Abstract. The spatio-temporal variability of integrated water vapour (IWV) on small scales of less than 10 km and hours is assessed with data from the 2 months of the High Definition Clouds and Precipitation for advancing Climate Prediction (HD(CP)2) Observational Prototype Experiment (HOPE). The statistical intercomparison of the unique set of observations during HOPE (microwave radiometer (MWR), Global Positioning System (GPS), sun photometer, radiosondes, Raman lidar, infrared and near-infrared Moderate Resolution Imaging Spectroradiometer (MODIS) on the satellites Aqua and Terra) measuring close together reveals a good agreement in terms of random differences (standard deviation ≤1 kg m−2) and correlation coefficient (≥ 0.98). The exception is MODIS, which appears to suffer from insufficient cloud filtering. For a case study during HOPE featuring a typical boundary layer development, the IWV variability in time and space on scales of less than 10 km and less than 1 h is investigated in detail. For this purpose, the measurements are complemented by simulations with the novel ICOsahedral Nonhydrostatic modelling framework (ICON), which for this study has a horizontal resolution of 156 m. These runs show that differences in space of 3–4 km or time of 10–15 min induce IWV variabilities on the order of 0.4 kg m−2. This model finding is confirmed by observed time series from two MWRs approximately 3 km apart with a comparable temporal resolution of a few seconds.
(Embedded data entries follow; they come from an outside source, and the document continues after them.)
/-- Read n bytes of code, or of constant space, at va, within one line: through the core's cache, or for memory outside this
device by a read of its own. -/
def State.readPath (s : State) (inst : Bool) (gid va n : Nat) (ef : Bool := false) : Got × State :=
  match s.group gid with
  | none => (.wait, s)
  | some g =>
    let k := (s.rcd g.launch).ctx
    let acc : Acc := if inst then .fetch else .load
    let (ch, s) := s.checkFor g gid 32 va n acc
    match ch with
    | .ok leaf .cell a =>
      (match s.cacheHit inst g.core k a n with
       | (some bs, s) => (.bytes bs, s)
       | (none, s) =>
         if !s.lineFree none (a / 128) then (.wait, s.recall (a / 128))
         else if s.poisonedRange a n then (.no (s.poisonFault noCore a n acc.code va), s)
         else
           let (bs, s) := s.cacheRead inst leaf.lvl (leaf.hinted ef).evp g.core k a n
           (.bytes bs, s))
    | .ok leaf tgt a => s.readFar g gid 32 leaf tgt a va n acc.code
    | .pri p ps pg => (.no (.park (.pri p ps pg acc.code va)), s)
    | .busy _ => (.wait, s)
    | ch => (.no (ch.res acc va), s)

/-- Read n bytes at an 8-byte aligned address, 8 at a time. -/
def State.readCode (s : State) (gid va : Nat) : Nat → Got × State
  | 0 => (.bytes [], s)
  | m + 1 =>
    match s.readPath true gid va 8 with
    | (.bytes bs, s) =>
      (match s.readCode gid (va + 8) m with
       | (.bytes r, s) => (.bytes (bs ++ r), s)
       | q => q)
    | q => q

end Sys2Proof.Machine
end

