/-- The two kept indices of a group of four, ascending (R252). -/
def keepTwo (xs : List Nat) : Nat × Nat :=
  let order := sortBy (fun (a b : Nat) => decide (pruneRank (xs.getD b 0) < pruneRank (xs.getD a 0))) [0, 1, 2, 3]
  let a := order.getD 0 0
  let b := order.getD 1 1
  (Nat.min a b, Nat.max a b)

/-! ### Completion (R250, R251) -/

/-- The status granule (R251). -/
def mxGranule (n : Nat) (x : MxSum) : List Byte :=
  let sat := fun (v : Nat) => toLE 2 (Nat.min v 0xFFFF)
  toLE 2 (Config.corrected n 0).toNat ++ toLE 2 (Config.corrected n 1).toNat ++ toLE 2 (Config.corrected n 2).toNat ++
  sat x.wrap ++ sat x.c.1 ++ sat x.c.2.1 ++ sat x.c.2.2.1 ++ sat x.c.2.2.2

/-- The status that an operation gathers into RUN (R245). -/
def MxSum.run (x : MxSum) : Nat :=
  32768 * b2n (decide (0 < x.c.1)) + 8192 * b2n (decide (0 < x.c.2.1)) + 4096 * b2n (decide (0 < x.c.2.2.1)) +
  2048 * b2n (decide (0 < x.c.2.2.2)) + 16 * Nat.min x.exc 127

/-- K-chunks of an operation; the others are one unit (R248, R250). -/
def MxKind.chunks : MxKind → Nat
  | .mul mode _ _ _ k _ => Nat.max 1 (k / (if mode = 0 then 32 else 64))
  | _ => 1

/-- The counts that an operation holds (R227). -/
def MxOp.sum (o : MxOp) : MxSum :=
  let n := fun (i : Nat) => o.counts.getD i 0
  { c := (n 0, n 1, n 2, n 3), wrap := n 4, exc := o.raised.length }

/-- One K-chunk of a MXMUL: its accumulator tile, and the operation with its counts and its new position (R225 to R227, R250). -/
def State.mulUnit (s : State) (uid : Nat) (t : Team) (op : MxOp) (mode a b sel k tile : Nat) : State × MxOp :=
  let rs := tileIx.map fun x => (x, s.mulChunk uid mode a b sel k op.pos (t.accAt uid tile x.1 x.2) x.1 x.2)
  let m := rs.foldl (fun (m : MxSum) r => m.add r.2.2) op.sum
  (s.setTeam uid (t.setAcc tile (rs.map fun r => (r.1, r.2.1))),
    { op with
      pos := op.pos + 1, counts := [m.c.1, m.c.2.1, m.c.2.2.1, m.c.2.2.2, m.wrap]
      raised := rs.foldl (fun (z : Sparse Bool) r => if r.2.2.exc = 0 then z else Sparse.set false z (128 * r.1.1 + r.1.2) true) op.raised })

/-- The effect of an operation that is one unit on accumulators and scratchpad, and what it counts. -/
def State.runMx (s : State) (uid : Nat) (k : MxKind) : State × MxSum :=
  match s.team uid with
  | none => (s, {})
  | some t =>
    match k with
    | .mul .. => (s, {})
    | .zero tile => (s.setTeam uid (t.setAcc tile (tileIx.map fun x => (x, 0))), {})
    | .load tile src =>
      (s.setTeam uid (t.setAcc tile (tileIx.map fun x => (x, BitVec.ofNat 32 (s.scrNat uid (src + 4 * (128 * x.1 + x.2)) 4)))), {})
    | .store false tile dst => (s.engScratch uid dst (tileIx.flatMap fun x => toLE 4 (t.accAt uid tile x.1 x.2).toNat), {})
    | .store true tile dst =>
      let rs := tileIx.map fun x => toBf16 (t.accAt uid tile x.1 x.2).toNat
      (s.engScratch uid dst (rs.flatMap fun r => toLE 2 r.1),
        rs.foldl (fun (m : MxSum) (r : Nat × BitVec 5) => m.add { c := Counts.add (0, 0, 0, 0) r.2, exc := b2n (r.2 != 0) }) {})
    | .sel24 src rows kk vals sels =>
      let rowOf := fun (i : Nat) => (List.range (kk / 4)).map fun g =>
        let xs := (List.range 4).map fun q => s.scrNat uid (src + 2 * kk * i + 2 * (4 * g + q)) 2
        let kp := keepTwo xs
        (xs.getD kp.1 0, xs.getD kp.2 0, kp.1 + 4 * kp.2)
      let rs := (List.range rows).map rowOf
      let v := rs.flatMap fun r => r.flatMap fun x => toLE 2 x.1 ++ toLE 2 x.2.1
      let n := rs.flatMap fun r => (List.range (kk / 8)).map fun b =>
        BitVec.ofNat 8 ((r.getD (2 * b) (0, 0, 0)).2.2 + 16 * (r.getD (2 * b + 1) (0, 0, 0)).2.2)
      ((s.engScratch uid vals v).engScratch uid sels n, {})

/-- One unit of an operation: the state, the operation, and what it counts in all if that unit is its last. -/
def State.mxUnit (s : State) (uid : Nat) (op : MxOp) : State × MxOp × MxSum :=
  match op.kind, s.team uid with
  | .mul mode a b sel k tile, some t =>
    let r := s.mulUnit uid t op mode a b sel k tile
    (r.1, r.2, r.2.sum)
  | _, _ =>
    let r := s.runMx uid op.kind
    (r.1, { op with pos := op.pos + 1 }, r.2)

/-- The operation at the head of a core's queue runs its next K-chunk; with the last one it finishes: its status granule, and its completion
on the barrier (R250, R251). A chunk starts in an issue cycle, and not while the team is to stop (R29, R291). -/
def State.matrixCompletion (s : State) (uid : Nat) : State :=
  match s.team uid with
  | none => s
  | some t =>
    match Sparse.get [] s.mx t.core with
    | [] => s
    | op :: rest =>
      if op.team ≠ uid || s.stopAsked [uid] || !s.issueCycle t.core then s
      else
        let r := s.mxUnit uid op
        let s := r.1
        if op.pos + 1 < op.kind.chunks then { s with mx := Sparse.set [] s.mx t.core (r.2.1 :: rest) }
        else
          let (n, s) := s.draw
          let s := s.engScratch uid (op.bar + 16) (mxGranule n r.2.2)
          let s := { s with mx := Sparse.set [] s.mx t.core rest }
          let s := if op.bound then s.barEvent uid op.bar fun b => b.complete r.2.2.run else s
          s.freeRoom (.matrix uid)

def execMatrixCompletion (team : Nat) (s : State) : Host.Outcome State Fault Refusal := .next (s.matrixCompletion team)

/-! ### The instructions (R407 to R411) -/

/-- An operation joins its core's queue and is bound to its barrier (R244, R250). -/
def State.queueMx (s : State) (uid : Nat) (k : MxKind) (bar : Nat) : State :=
  match s.team uid with
  | none => s
  | some t =>
    let (id, s) := s.fresh
    let s := { s with mx := Sparse.set [] s.mx t.core (Sparse.get [] s.mx t.core ++ [({ id := id, team := uid, kind := k, bar := bar } : MxOp)]) }
    s.barEvent uid bar Bar.bind

def execMxcfg (h : Hdr) (mode : MxMode) (x : RegIx) (n : Kind) (s : State) : Host.Outcome State Fault Refusal :=
  s.word (.mxcfg h mode x n) h { mem := true } fun c l s =>
    match c.g.team with
    | none => (badOperand, s)
    | some uid =>
      match s.team uid with
      | none => (badOperand, s)
      | some t =>
        let cv := t.conv x.toNat
        let n := ((c.env l).kind n).toNat
        if cv.kind = 1 ∨ (cv.kind = 2 ∧ cv.sigs ≠ 0) ∨ n = 0 ∨ 4096 < n then (badOperand, s)
        else (pending, s.setTeam uid (t.setConv x.toNat { cv with kind := 2, mode := mode.code.toNat, n := n, sigs := 0, signers := [], ops := none }))

/-- The words of a matrix instruction wait for room in the queue of their core (R250, R455). -/
def mxOps : WordOps :=
  { mem := true, ready := fun c s => match c.g.team with | some uid => s.hasRoom (.matrix uid) | none => true }

/-- Bytes of A, B and S for a mode (R408). -/
def mxSizes (mode k : Nat) : Nat × Nat × Nat :=
  if mode = 0 then (256 * k, 256 * k, 0) else if mode = 1 then (128 * k, 128 * k, 0) else (128 * k, 256 * k, 16 * k)
/-- Is K allowed for the mode? -/
def mxKOk (mode k : Nat) : Bool := let c := if mode = 0 then 32 else 64; c ≤ k && k ≤ 2048 && k % c == 0

/-- The operands of a block, as (offset, alignment, bytes): ALIGN for one off its alignment, then BUS_ADDR for one that passes
SCR, with the address of the first such operand (R284, R408, R410). -/
def blockFault (scr : Nat) (os : List (Nat × Nat × Nat)) : Option LaneRes :=
  match os.find? fun x => x.1 % x.2.1 ≠ 0 with
  | some x => some (trapAt 0x25 0 x.1)
  | none => (os.find? fun x => decide (scr < x.1 + x.2.2)).map fun x => trapAt 0x27 0 x.1

def execMxmul (h : Hdr) (g : Bool) (x b : RegIx) (s : State) : Host.Outcome State Fault Refusal :=
  s.word (.mxmul h g x b) h mxOps fun c l s =>
    match c.g.team with
    | none => (badOperand, s)
    | some uid =>
      match s.team uid with
      | none => (badOperand, s)
      | some t =>
        let o := fun (i : Nat) => ((c.env l).run g b i).toNat
        let cv := t.conv x.toNat
        let scr := s.scrBytes t
        let sz := mxSizes cv.mode (o 3)
        let ops := [o 0, o 1, if cv.mode = 2 then o 2 else 0, o 3, o 4, o 5]
        if cv.kind = 2 ∧ cv.n ≤ cv.sigs + 1 ∧ !s.roomFor (.matrix uid) c.gid l then s.noRoom (.matrix uid) c.gid l
        else
        let s := s.tookRoom (.matrix uid) c.gid l
        if cv.kind ≠ 2 ∨ !mxKOk cv.mode (o 3) ∨ (s.rcd t.task.lrec).blk.acc / 4 ≤ o 4 then (badOperand, s)
        else if let some r := blockFault scr ((o 0, 128, sz.1) :: (o 1, 128, sz.2.1) ::
            ((if cv.mode = 2 then [(o 2, 16, sz.2.2)] else []) ++ [(o 5, 16, 32)])) then (r, s)
        else if cv.ops.isSome ∧ cv.ops ≠ some ops then (.trap 0x30 0 0, s)
        else if cv.sigs + 1 = cv.n then
          let s := s.setTeam uid (t.setConv x.toNat { cv with sigs := 0, ops := none })
          (pending, s.queueMx uid (.mul cv.mode (o 0) (o 1) (o 2) (o 3) (o 4)) (o 5))
        else (pending, s.setTeam uid (t.setConv x.toNat { cv with sigs := cv.sigs + 1, ops := some ops }))

/-- MXZERO, MXLD and MXST in a lane: the checks of R409, then the operation. `n` is the scratch range, 0 for MXZERO. -/
def State.tileLane (s : State) (c : Ctl) (l tile src n bar : Nat) (k : MxKind) : LaneRes × State :=
  match c.g.team with
  | none => (badOperand, s)
  | some uid =>
    match s.team uid with
    | none => (badOperand, s)
    | some t =>
      if !s.roomFor (.matrix uid) c.gid l then s.noRoom (.matrix uid) c.gid l
      else
      let s := s.tookRoom (.matrix uid) c.gid l
      if (s.rcd t.task.lrec).blk.acc / 4 ≤ tile then (badOperand, s)
      else if (n ≠ 0 ∧ src % 128 ≠ 0) ∨ bar % 16 ≠ 0 then (trapAt 0x25 0 (if n ≠ 0 ∧ src % 128 ≠ 0 then src else bar), s)
      else if s.scrBytes t < src + n ∨ s.scrBytes t < bar + 32 then (trapAt 0x27 0 (if s.scrBytes t < src + n then src else bar), s)
      else (pending, s.queueMx uid k bar)

def execMxzero (h : Hdr) (g : Bool) (t bar : RegIx) (s : State) : Host.Outcome State Fault Refusal :=
  s.word (.mxzero h g t bar) h mxOps fun c l s =>
    let e := c.env l
    s.tileLane c l (e.a32 g t).toNat 0 0 (e.a32 g bar).toNat (.zero (e.a32 g t).toNat)

def execMxld (h : Hdr) (g : Bool) (t src bar : RegIx) (s : State) : Host.Outcome State Fault Refusal :=
  s.word (.mxld h g t src bar) h mxOps fun c l s =>
    let e := c.env l
    s.tileLane c l (e.a32 g t).toNat (e.a32 g src).toNat 65536 (e.a32 g bar).toNat (.load (e.a32 g t).toNat (e.a32 g src).toNat)

def execMxst (h : Hdr) (g bf : Bool) (t dst bar : RegIx) (s : State) : Host.Outcome State Fault Refusal :=
  s.word (.mxst h g bf t dst bar) h mxOps fun c l s =>
    let e := c.env l
    s.tileLane c l (e.a32 g t).toNat (e.a32 g dst).toNat (if bf then 32768 else 65536) (e.a32 g bar).toNat
      (.store bf (e.a32 g t).toNat (e.a32 g dst).toNat)

def execMxsel24 (h : Hdr) (g : Bool) (b : RegIx) (s : State) : Host.Outcome State Fault Refusal :=
  s.word (.mxsel24 h g b) h mxOps fun c l s =>
    match c.g.team with
    | none => (badOperand, s)
    | some uid =>
      match s.team uid with
      | none => (badOperand, s)
      | some t =>
        let o := fun (i : Nat) => ((c.env l).run g b i).toNat
        let scr := s.scrBytes t
        let k := o 3
        let nr := o 4
        if !s.roomFor (.matrix uid) c.gid l then s.noRoom (.matrix uid) c.gid l
        else
        let s := s.tookRoom (.matrix uid) c.gid l
        if !mxKOk 2 k ∨ nr = 0 ∨ 128 < nr then (badOperand, s)
        else if let some r := blockFault scr [(o 0, 128, 2 * k * nr), (o 1, 128, k * nr), (o 2, 16, k / 8 * nr), (o 5, 16, 32)] then (r, s)
        else (pending, s.queueMx uid (.sel24 (o 0) nr k (o 1) (o 2)) (o 5))

def execMxstat (h : Hdr) (g : Bool) (d a : RegIx) (s : State) : Host.Outcome State Fault Refusal :=
  s.word (.mxstat h g d a) h { mem := true } fun c l s =>
    match c.g.team with
    | none => (badOperand, s)
    | some uid =>
      match s.team uid with
      | none => (badOperand, s)
      | some t =>
        let o := ((c.env l).a32 g a).toNat
        if o % 16 ≠ 0 then (trapAt 0x25 0 o, s)
        else if s.scrBytes t < o + 32 then (trapAt 0x27 0 o, s)
        else (.done ((List.range 4).map fun i => (d.toNat + i, BitVec.ofNat 32 (s.scrNat uid (o + 16 + 4 * i) 4))) [] 0, s)

/-! ### Near-bank GEMV (R253 to R256, R412) -/

/-- Does a descriptor obey the table of R253? -/
def nbOk (bs : List Byte) : Bool :=
  let f := fieldAt bs
  let out := f 0xF 1 % 4
  let xq := nbit (f 0xF 1) 2
  f 0 8 % 65536 == 0 && 1 ≤ f 8 4 && f 8 4 ≤ 2 ^ 24 && 1 ≤ f 0xC 2 && f 0xC 2 ≤ 256 && 2 ≤ f 0xE 1 && f 0xE 1 ≤ 8 &&
  out ≠ 3 && f 0xF 1 < 8 && (xq || f 0x10 4 % 16 == 0) && f 0x14 1 < 32 && f 0x15 1 < 32 && zeroAt bs 0x16 2 &&
  (out == 0 || (f 0x18 8 % 4 == 0 && f 0x20 8 ≠ 0)) && f 0x20 8 % 8 == 0 && zeroAt bs 0x2C 0x14

/-- The queue registers that an operation names. -/
def Nb.queues (n : Nb) : List Nat := n.cx.toList ++ (if n.out = 0 then [n.cy] else [])

/-- Is a queue register bound to no operation but this one (R256)? -/
def Team.queueFree (t : Team) (id n : Nat) : Bool :=
  ((t.engq n).source == none || (t.engq n).source == some id) && ((t.engq n).sink == none || (t.engq n).sink == some id)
Standard deviations of IWV derived from MWR measurements reveal a high variability (> 1 kg m−2) even at very short time scales of a few minutes. These cannot be captured by the temporally lower-resolved instruments and by operational numerical weather prediction models such as COSMO-DE (an application of the Consortium for Small-scale Modelling covering Germany) of Deutscher Wetterdienst, which is included in the comparison. However, for time scales larger than 1 h, a sampling resolution of 15 min is sufficient to capture the mean standard deviation of IWV. The present study shows that instrument sampling plays a major role when climatological information, in particular the mean diurnal cycle of IWV, is determined.

Highlights

  • Water vapour is the most effective greenhouse gas (Kiehl and Trenberth, 1997) and an important part of the hydrological cycle, so that the exact knowledge on atmospheric moisture is absolutely essential for both numerical weather prediction (NWP; e.g. Weckwerth et al, 1999) and climate modelling (e.g. Bony et al, 2006)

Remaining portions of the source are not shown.